SEC move changes the game for financial communicators

After almost a year of waiting, the Securities and Exchange Commission finally approved a rule last week that could have a significant impact on the communications industry.

After almost a year of waiting, the Securities and Exchange Commission finally approved a rule last week that could have a significant impact on the communications industry.

The rule, which was included as part of last year's Jumpstart Our Business Startups Act (JOBS Act), now allows small business and certain private partnerships, including hedge funds and private equity firms, to market themselves to outside investors for the first time in 80 years. The rule was designed to give these groups access to outside capital that they could then use to expand their businesses, create new jobs, and help bolster the economy.
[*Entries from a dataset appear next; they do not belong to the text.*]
-- ==== Sys2Proof/Word.lean ====
section
/-!
DEFINITION. The plain words of the KX9 manual (R5, R6, R8): bytes, and the sparse tables in which the model
keeps register files and memory. A table is a list of (key, value) pairs; an index it does not list holds the
value its reader names, which is the reset value of the manual's own table.
-/
namespace Sys2Proof

/-- One byte (R5). -/
abbrev Byte := BitVec 8

/-- A 64-bit register or setting value. -/
abbrev Reg64 := BitVec 64

/-- A sparse table, in rising order of its keys. -/
abbrev Table (α : Type) := List (Nat × α)

/-- A Salpor descriptor: 64 bytes, byte 0 in bits 7:0 (R5, R398). -/
abbrev Desc := BitVec 512

/-- What a read of host memory answers: the bytes, or nothing when the read failed on PCI Express. -/
abbrev HostRead := Option (List Byte)

end Sys2Proof
end

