-- ==== Sys2Proof/Machine/Bits.lean ====
section
/-!
DEFINITION. Bit fields, byte order, sparse tables and checksums: how the manual's maps and layouts are read
(R5, R6), the CRC-32C of R213, the CRC-8 of R278 and the CRC-64/XZ of R369.
-/
namespace Sys2Proof.Machine

/-! ## Sparse tables -/

/-- The entry at `k`, or `d` when the table does not list it. -/
def tget {α : Type} (d : α) : Table α → Nat → α
  | [], _ => d
  | (j, v) :: t, k => if j = k then v else tget d t k

/-- The table without `k`. -/
def tdel {α : Type} : Table α → Nat → Table α
  | [], _ => []
  | (j, v) :: t, k => if j = k then tdel t k else (j, v) :: tdel t k

/-- `v` entered at `k` before the first larger key. -/
def tins {α : Type} (k : Nat) (v : α) : Table α → Table α
  | [] => [(k, v)]
  | (j, w) :: t => if k < j then (k, v) :: (j, w) :: t else (j, w) :: tins k v t

/-- The table with `v` at `k`; an entry equal to what an unlisted key reads as is not listed. -/
def tset {α : Type} [DecidableEq α] (d : α) (t : Table α) (k : Nat) (v : α) : Table α :=
  if v = d then tdel t k else tins k v (tdel t k)

/-- The canonical form of a table: keys rising, and no entry equal to the default. -/
def tableWf {α : Type} [DecidableEq α] (d : α) : Table α → Bool
  | [] => true
  | (k, v) :: t => (v != d) && (match t with | [] => true | (j, _) :: _ => decide (k < j)) && tableWf d t

/-! ## Lists -/

/-- The list with `v` at place `n`; unchanged when there is no such place. -/
def lset {α : Type} (l : List α) (n : Nat) (v : α) : List α := l.set n v

/-- The first element that satisfies `p`, replaced by `f` of it. -/
def lupdate {α : Type} (p : α → Bool) (f : α → α) : List α → List α
  | [] => []
  | x :: xs => if p x then f x :: xs else x :: lupdate p f xs

/-- The list cut into pieces of `n` elements; the fuel is the list's length. -/
def chunksOf {α : Type} (n : Nat) (l : List α) : List (List α) :=
  let rec go : Nat → List α → List (List α)
    | 0, _ => []
    | k + 1, l => if l.isEmpty then [] else l.take (max n 1) :: go k (l.drop (max n 1))
  go l.length l

/-! ## Bytes (R5) -/

/-- The number whose little-endian bytes these are. -/
def leNat : List Byte → Nat
  | [] => 0
  | b :: bs => b.toNat + 256 * leNat bs

/-- `n` little-endian bytes of a number. -/
def leBytes : Nat → Nat → List Byte
  | 0, _ => []
  | n + 1, v => BitVec.ofNat 8 v :: leBytes n (v / 256)

/-- `n` big-endian bytes of a number. -/
def beBytes (n v : Nat) : List Byte := (leBytes n v).reverse

/-- The number whose big-endian bytes these are. -/
def beNat (bs : List Byte) : Nat := leNat bs.reverse

/-- `n` bytes from offset `o`; bytes beyond the end read 0. -/
def slice (bs : List Byte) (o n : Nat) : List Byte :=
  let t := (bs.drop o).take n
  t ++ List.replicate (n - t.length) 0

/-- The number in `n` little-endian bytes at offset `o`. -/
def leAt (bs : List Byte) (o n : Nat) : Nat := leNat (slice bs o n)

/-- The list filled with 0x00 to `n` bytes. -/
def padTo (n : Nat) (bs : List Byte) : List Byte := bs ++ List.replicate (n - bs.length) 0

/-- Every byte is 0. -/
def allZero (bs : List Byte) : Bool := bs.all (· == 0)

/-- Bits `hi` to `lo` of a number (R6). -/
def bits (v hi lo : Nat) : Nat := (v >>> lo) % 2 ^ (hi + 1 - lo)

/-- Bit `i` of a number. -/
def bit (v i : Nat) : Bool := v.testBit i

/-- Bytes `o` to `o + n − 1` of a descriptor or control packet, as a number. -/
def field (d : BitVec 512) (o n : Nat) : Nat := bits d.toNat (8 * (o + n) - 1) (8 * o)

/-- Those bytes replaced by the low bytes of `v`. -/
def setField (d : BitVec 512) (o n v : Nat) : BitVec 512 :=
  let mask := (2 ^ (8 * n) - 1) <<< (8 * o)
  BitVec.ofNat 512 (((d.toNat ||| mask) ^^^ mask) ||| ((v % 2 ^ (8 * n)) <<< (8 * o)))

/-- Bits `lo` to `lo + n − 1` of a word replaced by `v`. -/
def setBits {w : Nat} (x : BitVec w) (lo n v : Nat) : BitVec w :=
  let mask := (2 ^ n - 1) <<< lo
  BitVec.ofNat w (((x.toNat ||| mask) ^^^ mask) ||| ((v % 2 ^ n) <<< lo))

/-- Saturating increment of a counter (the register maps' "saturating at"). -/
def satInc {w : Nat} (x : BitVec w) : BitVec w := if x = BitVec.allOnes w then x else x + 1

/-- ⌈a / b⌉. -/
def ceilDiv (a b : Nat) : Nat := (a + b - 1) / b

/-- A Bool as 0 or 1. -/
def b2n (b : Bool) : Nat := if b then 1 else 0

/-- A number that is a power of two in the range a ring's size allows (R392). -/
def ringSizeOk (n : Nat) : Bool := decide (16 ≤ n ∧ n ≤ 65536) && (n &&& (n - 1) == 0)

/-! ## Checksums -/

/-- One bit step of a reflected CRC register. -/
def crcBit (poly r : Nat) : Nat := (r >>> 1) ^^^ (if r % 2 = 1 then poly else 0)

/-- One byte step of a reflected CRC register. -/
def crcByte (poly : Nat) (r : Nat) (b : Byte) : Nat :=
  (List.range 8).foldl (fun r _ => crcBit poly r) (r ^^^ b.toNat)

/-- CRC-32C (R213): Castagnoli polynomial, reflected. -/
def crc32c (bs : List Byte) : BitVec 32 :=
  BitVec.ofNat 32 (bs.foldl (crcByte 0x82F63B78) 0xFFFFFFFF ^^^ 0xFFFFFFFF)

/-- CRC-8 of a TMARK (R278): polynomial 0x07, initial value 0, most significant bit first. -/
def crc8 (bs : List Byte) : Byte :=
  BitVec.ofNat 8 (bs.foldl (fun r b =>
    (List.range 8).foldl (fun r _ => ((r <<< 1) ^^^ (if r.testBit 7 then 0x07 else 0)) % 256)
      (r ^^^ b.toNat)) 0)

/-- The reflected ECMA-182 polynomial, P of R369. -/
def crc64Poly : Nat := 0xC96C5795D7870F42

/-- 64 ones. -/
def ones64 : Nat := 0xFFFFFFFFFFFFFFFF

/-- crc64xz of R369. -/
def crc64xz (bs : List Byte) : BitVec 64 :=
  BitVec.ofNat 64 (bs.foldl (crcByte crc64Poly) ones64 ^^^ ones64)

/-- lin of R369. -/
def crc64lin (bs : List Byte) : Nat := bs.foldl (crcByte crc64Poly) 0

/-- mulmod of R369. -/
def crcMul (a b : Nat) : Nat :=
  ((List.range 64).foldl (fun (s : Nat × Nat) i =>
    (if b.testBit (63 - i) then s.1 ^^^ s.2 else s.1, crcBit crc64Poly s.2)) (0, a)).1

/-- xpow8 of R369: x^(8t) mod P, over the 64 bits of t. -/
def crcPow8 (t : Nat) : Nat :=
  ((List.range 64).foldl (fun (s : Nat × Nat) i =>
    (if t.testBit i then crcMul s.1 s.2 else s.1, crcMul s.2 s.2))
    (0x8000000000000000, 0x0080000000000000)).1

/-- K(N) of R369: crc64xz of N zero bytes. -/
def crcK (n : Nat) : BitVec 64 := BitVec.ofNat 64 (crcMul ones64 (crcPow8 n) ^^^ ones64)

/-- placed(part) of R370: the part at byte offset `o` of a stream of `n` bytes. -/
def crcPlaced (n o : Nat) (part : List Byte) : BitVec 64 :=
  BitVec.ofNat 64 (crcMul (crc64lin part) (crcPow8 (n - o - part.length)))

end Sys2Proof.Machine
end

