-- ==== Sys2Proof/Machine/Ops.lean ====
section
/-!
DEFINITION. The named operations that commands share: table entries of the state, fabric time, performance events
(R428 to R433), host memory and MSI-X (R388, R390, R424), completion entries and events (R394 to R397, R401, R404),
skein memory and hanks (R175 to R178), cell pools (R165 to R174), settings and routing (R241 to R258), the egress
queues with their meters (R306, R312 to R314) and row counters (R405, R406, R233).
-/
namespace Sys2Proof.Machine

/-! ## Parts of the state -/

/-- Bytes o to o + n − 1 of a little-endian structure. -/
def efield {w : Nat} (e : BitVec w) (o n : Nat) : Nat := bits e.toNat (8 * (o + n) - 1) (8 * o)

def State.config (s : State) : PartConfig := s.flash.identity.config
/-- Enabled columns (R2, Table 13.4). -/
def State.columns (s : State) : Nat := if s.flash.identity.gradeH then 30 else 32
/-- The module's label (Table 8.1). -/
def State.label (s : State) : Nat := s.routing.label.toNat
/-- The course partner's label (R239, R323). -/
def State.partnerLabel (s : State) : Nat := s.label ^^^ 1

def getSq (s : State) (n : Nat) : Sq := tget {} s.host.sqs n
def updSq (n : Nat) (f : Sq → Sq) (s : State) : State :=
  { s with host := { s.host with sqs := tset {} s.host.sqs n (f (getSq s n)) } }
def getCq (s : State) (n : Nat) : Cq := tget {} s.host.cqs n
def updCq (n : Nat) (f : Cq → Cq) (s : State) : State :=
  { s with host := { s.host with cqs := tset {} s.host.cqs n (f (getCq s n)) } }
def getPort (s : State) (p : Nat) : Port := tget {} s.ports p
def updPort (p : Nat) (f : Port → Port) (s : State) : State :=
  { s with ports := tset {} s.ports p (f (getPort s p)) }
def getDrone (s : State) (m : Nat) : Drone := tget {} s.drones m
def updDrone (m : Nat) (f : Drone → Drone) (s : State) : State :=
  { s with drones := tset {} s.drones m (f (getDrone s m)) }
def getSlot (s : State) (n : Nat) : Slot := tget {} s.slots n
def updSlot (n : Nat) (f : Slot → Slot) (s : State) : State :=
  { s with slots := tset {} s.slots n (f (getSlot s n)) }

def findGroup (s : State) (id : Nat) : Option Group := s.groups.find? (·.id == id)
def updGroup (id : Nat) (f : Group → Group) (s : State) : State :=
  { s with groups := lupdate (·.id == id) f s.groups }

/-- The stitch on the needle bed, unless its group has ended. -/
def liveStitch (s : State) : Option Stitch := if s.bed.void then none else s.bed.running.map (·.1)

/-- The work of a group that has ended leaves the needle bed: its stitches that wait are dropped, and one that runs runs to completion
without effect (R30). -/
def voidBed (gid : Nat) (b : Bed) : Bed :=
  { b with queue := b.queue.filter (·.group != gid), void := b.void || b.running.any (·.1.group == gid) }

/-- A function applied for each number below n, or each element of a list, in order. -/
def forEach {α : Type} (l : List α) (f : α → State → State) (s : State) : State := l.foldl (fun s a => f a s) s

/-! ## Time (R9, R24, R299) -/

/-- Fabric time in ticks. -/
def fabricTime (s : State) : Nat := s.clock.fine / 64 % 2 ^ 64

/-- Fabric time, or 0 while it is not valid (Table 13.22). -/
def validTime (s : State) : Nat := if s.clock.timeValid then fabricTime s else 0

/-- Ticks since a moment. -/
def since (s : State) (t : Nat) : Nat := s.clock.now - t

/-- Ticks in 10 µs, 20 µs, 1 s and 1 hour (R220, R221, R217). -/
def ticks10us : Nat := 12500
def ticks20us : Nat := 25000
def ticks1s : Nat := 1250000000
def ticks1h : Nat := 4500000000000

/-! ## Performance events (R428 to R433) -/

/-- An event with the attributes it carries (Table 15.3). Privilege: 0 fabric, 1 host, 2 firmware. -/
structure PEv where
  code : Nat
  priv : Option Nat := none
  port : Option Nat := none
  src  : Option Nat := none
  hank : Option Nat := none
  sub  : Option Nat := none

/-- A filter on an attribute (R433). -/
def attrOk (enabled : Bool) (a : Option Nat) (f : Nat → Bool) : Bool :=
  !enabled || (match a with | some x => f x | none => false)

/-- The counter of a selection counts the event (R433). -/
def selMatches (sel addr : Nat) (e : PEv) : Bool :=
  let pm := bits sel 50 48
  let mk := bits sel 47 46
  let mv := bits sel 45 31
  let cm := bits sel 21 13
  bit sel 63 && bits sel 7 0 == e.code &&
  attrOk (pm != 0) e.priv (fun x => bit pm x) &&
  attrOk (mk == 1) e.port (· == mv) && attrOk (mk == 2) e.src (· == mv) &&
  attrOk (bit addr 63) e.hank (fun h => decide (bits addr 18 0 ≤ h ∧ h ≤ bits addr 50 32)) &&
  attrOk (cm != 0) e.sub (fun x => bit cm x)

/-- An event counted `n` times by every programmable counter that selects it; counters wrap at 2⁴⁸. -/
def count (e : PEv) (n : Nat) (s : State) : State :=
  s.perf.sel.foldl (fun s q =>
    if selMatches q.2.toNat (tget 0 s.perf.addr q.1).toNat e then
      { s with perf := { s.perf with
          cnt := tset 0 s.perf.cnt q.1 (BitVec.ofNat 48 ((tget 0 s.perf.cnt q.1).toNat + n)) } }
    else s) s

/-- The same event counted in the counters alone. -/
def countIn (e : PEv) (n : Nat) (p : Perf) : Perf :=
  { p with cnt := p.sel.foldl (fun c q =>
      if selMatches q.2.toNat (tget 0 p.addr q.1).toNat e then tset 0 c q.1 (BitVec.ofNat 48 ((tget 0 c q.1).toNat + n))
      else c) p.cnt }

/-- A counted drop, by port and cause (R236). -/
def drop (port cause : Nat) (s : State) : State :=
  let k := port * 64 + cause
  { s with drops := tset 0 s.drops k (tget 0 s.drops k + 1) }

/-! ## Host memory, MSI-X (R388, R390, R424) -/

/-- The KX9 may address host memory (R388). -/
def hostOk (s : State) : Bool := s.host.bme && s.host.ringsEn && !s.host.pcie.d3hot

/-- The module answers the host: firmware runs, or the boot ROM in reset-hold (R419, Table 14.5). -/
def hostUp (s : State) : Bool := s.boot.life == .running || s.boot.life == .resetHold

/-- An access of the host, lost while the module is in reset. -/
def hostAccess (f : State → State) (s : State) : State := if hostUp s then f s else s

/-- The range lies wholly within one host window, or there is none (R424). -/
def inHostWindow (s : State) (addr len : Nat) : Bool :=
  let n := leAt s.boot.prot 6 1
  n == 0 || (List.range n).any fun i =>
    let base := leAt s.boot.prot (64 + 16 * i) 8
    let size := leAt s.boot.prot (72 + 16 * i) 8
    decide (base ≤ addr ∧ addr + len ≤ base + size)

/-- A write to host memory, issued or counted as blocked (R424). -/
def hostWrite (addr : Nat) (bs : List Byte) (s : State) : State :=
  if inHostWindow s addr bs.length then { s with out := { s.out with hostWrites := s.out.hostWrites ++ [(addr, bs)] } }
  else { s with boot := { s.boot with blocked := satInc s.boot.blocked } }

/-- What a read of `len` bytes at `addr` gives: the answer carried by the command, or a failed read outside every
window (R424). -/
def hostRead (s : State) (addr len : Nat) (h : HostRead) : Option (List Byte) :=
  if inHostWindow s addr len then h.map fun bs => slice bs 0 len else none

/-- A read that fails on PCI Express sets error status in Advanced Error Reporting (Table 13.1; which is a FREE VALUE, log entry
10). -/
def setAer (s : State) : State :=
  { s with host := { s.host with pcie := { s.host.pcie with aer := s.host.pcie.aer ||| Config.aerStatus s.clock.now } } }

/-- What a read of host memory leaves when it has failed; one outside every window is not issued (R424). -/
def noteRead (addr len : Nat) (h : HostRead) (s : State) : State :=
  if inHostWindow s addr len && h.isNone then setAer s else s

/-- A vector's messages go out: it is not masked, nor is the function, and MSI-X and Bus Master Enable are set (R390; PRESUMED, log
entry 10). -/
def vectorOpen (s : State) (v : Nat) : Bool :=
  !(tget {} s.host.msix v : MsixVec).masked && s.host.pcie.msixEnable && !s.host.pcie.msixMask && s.host.bme

/-- An MSI-X message, or its pending bit while it may not go (R390). -/
def sendMsix (v : Nat) (s : State) : State :=
  if vectorOpen s v then { s with out := { s.out with msix := s.out.msix ++ [v] } }
  else { s with host := { s.host with
    msix := tset {} s.host.msix v { (tget {} s.host.msix v : MsixVec) with pending := true } } }

/-- The message that is pending on a vector, sent once it may go (R390). -/
def releaseVector (v : Nat) (s : State) : State :=
  let m : MsixVec := tget {} s.host.msix v
  if m.pending && vectorOpen s v then
    { s with host := { s.host with msix := tset {} s.host.msix v { m with pending := false } }
             out := { s.out with msix := s.out.msix ++ [v] } }
  else s

/-! ## Completion rings (R394 to R396) -/

/-- Entries written and not released. -/
def cqUsed (c : Cq) : Nat := (c.tail.toNat + c.size.toNat - c.head.toNat) % c.size.toNat

/-- An entry is neither unreleased nor reserved (R394). -/
def cqHasRoom (c : Cq) : Bool := decide (cqUsed c + c.reserved + c.waiting.length + 1 < c.size.toNat)

/-- A completion ring that a descriptor may name. -/
def cqOpen (s : State) (c : Nat) : Bool := decide (c < 256) && (getCq s c).active

/-- The head descriptor of a ring was read, and its completion ring is full (R394). -/
def waitsForCq (s : State) (q : Sq) : Bool :=
  match q.headWait with
  | some (_, c) => cqOpen s c && !cqHasRoom (getCq s c)
  | none => false

/-- The ring's vector is sent when its conditions hold (R396). -/
def cqModerate (n : Nat) (s : State) : State :=
  let c := getCq s n
  let timeUp := match c.irqStart with
    | some t => decide (c.modTime.toNat * 1250 ≤ since s t)
    | none => false
  if c.irqEn && c.sinceIrq != 0 && (decide (max c.modCount.toNat 1 ≤ c.sinceIrq) || timeUp) then
    sendMsix c.vector.toNat (updCq n (fun c => { c with sinceIrq := 0, irqStart := none }) s)
  else s

/-- An entry written at the tail: bytes 8 to 63, then bytes 0 to 7 with the phase bit (R395). -/
def cqWrite (n : Nat) (e : BitVec 512) (counted : Bool) (s : State) : State :=
  let c := getCq s n
  let bs := leBytes 64 (setBits e 56 1 (b2n !c.oddPass)).toNat
  let addr := c.base.toNat + 64 * c.tail.toNat
  let last := c.tail.toNat + 1 == c.size.toNat
  s |> hostWrite (addr + 8) (bs.drop 8) |> hostWrite addr (bs.take 8)
    |> updCq n (fun c =>
      { c with
        tail := if last then 0 else c.tail + 1
        oddPass := if last then !c.oddPass else c.oddPass
        sinceIrq := if counted then c.sinceIrq + 1 else c.sinceIrq
        irqStart := if counted && c.irqStart.isNone then some s.clock.now else c.irqStart })
    |> cqModerate n

/-- An entry that is due: written, or waiting while host memory may not be written (R388). -/
def cqPut (n : Nat) (e : BitVec 512) (isEvent counted : Bool) (s : State) : State :=
  if hostOk s then cqWrite n e counted s
  else updCq n (fun c => { c with waiting := c.waiting ++ [(e, isEvent, counted)] }) s

/-! ## Events (R404) -/

/-- An event record's bytes without `lost` and phase (Table 13.22). -/
def eventRecord (code lost time arg0 arg1 : Nat) (body : List Byte) : BitVec 512 :=
  BitVec.ofNat 512 (leNat (leBytes 2 code ++ leBytes 2 lost ++ [0, 0, 0, 2] ++ leBytes 8 time ++ leBytes 8 arg0 ++
    leBytes 8 arg1 ++ (padTo 32 body).take 32))

/-- An event posted to the lowest enabled ring with `event` = 1 (R404). -/
def postEvent (code arg0 arg1 : Nat) (body : List Byte) (s : State) : State :=
  match s.host.cqs.find? fun q => q.2.active && q.2.event with
  | none => { s with host := { s.host with eventLost := satInc s.host.eventLost } }
  | some (n, c) =>
    if cqHasRoom c then
      let e := eventRecord code s.host.lostSince.toNat (validTime s) arg0 arg1 body
      cqPut n e true true { s with host := { s.host with lostSince := 0 } }
    else { s with host := { s.host with lostSince := satInc s.host.lostSince } }

/-- A RING_ERROR event (R397, Table 13.23). -/
def ringError (isCq : Bool) (n code tag : Nat) (s : State) : State :=
  postEvent 0x000D (256 * b2n isCq + n) code (leBytes 4 tag) s

/-- A dump record written into slot `tail`: bytes from 8 on, then bytes 0 to 7 (R439). A write that fails stops the ring, with its
RING_ERROR event (R397, R437) and error status (Table 13.1). -/
def writeRecord (bs : List Byte) (s : State) : State :=
  if Config.dumpWriteFails s.clock.now then
    postEvent 0x000D Config.dumpRingName 0x04 (leBytes 4 0)
      (setAer { s with perf := { s.perf with active := false, err := 0x04, waitRec := none } })
  else
    let addr := s.perf.base.toNat + s.perf.slotSize.toNat * 4096 * s.perf.tail.toNat
    let s := s |> hostWrite (addr + 8) (bs.drop 8) |> hostWrite addr (bs.take 8)
    { s with perf := { s.perf with
      tail := BitVec.ofNat 16 ((s.perf.tail.toNat + 1) % s.perf.size.toNat), waitRec := none } }

/-- Every entry that waits is written, ring by ring, and a dump record (R388). -/
def flushWaiting (s : State) : State :=
  if hostOk s then
    let s := s.host.cqs.foldl (fun s q =>
      let w := (getCq s q.1).waiting
      let s := updCq q.1 (fun c => { c with waiting := [] }) s
      w.foldl (fun s e => cqWrite q.1 e.1 e.2.2 s) s) s
    match s.perf.waitRec with
    | some bs => writeRecord bs s
    | none => s
  else s

/-! ## Completions (R401) -/

def stOK : Nat := 0
def stBadDescriptor : Nat := 1
def stNoSlots : Nat := 2
def stDropped : Nat := 3
def stPattern : Nat := 4
def stLevel : Nat := 5
def stFeedShared : Nat := 6
def dtOpcode : Nat := 1
def dtReserved : Nat := 2
def dtRange : Nat := 3
def dtState : Nat := 4
def dtHostRead : Nat := 5
def dtLength : Nat := 6
def dtOrder : Nat := 7
def dtRole : Nat := 8
def dtFull : Nat := 9

/-- A completion entry without its phase bit (Table 13.19). -/
def completionEntry (t : Tok) (status detail arg : Nat) (result : List Byte) : BitVec 512 :=
  BitVec.ofNat 512 (leNat (leBytes 4 t.tag.toNat ++ leBytes 1 status ++ leBytes 1 detail ++ [t.opcode, 0] ++
    leBytes 2 t.sq.toNat ++ leBytes 2 t.sqHead.toNat ++ leBytes 4 0 ++ leBytes 8 arg ++ leBytes 8 0 ++
    (padTo 32 result).take 32))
Hence the name: JOBS Act.

Those in the financial communications world have been following this rule closely. Now that it's officially in place, there are a few major areas worth focusing on.

1) Times Square billboard? Not so fast: The notion that every hedge fund under the sun is going to bombard consumers with advertisements simply isn't realistic. There will certainly be funds that will test the waters, and this will evolve over time as firms become more comfortable with various forms of advertising, but don't expect to see ads on Good Morning America quite yet. For starters, only “accredited” investors are allowed to invest in these funds, and that group makes up only 7% of the US population, so mass marketing simply isn't an effective strategy.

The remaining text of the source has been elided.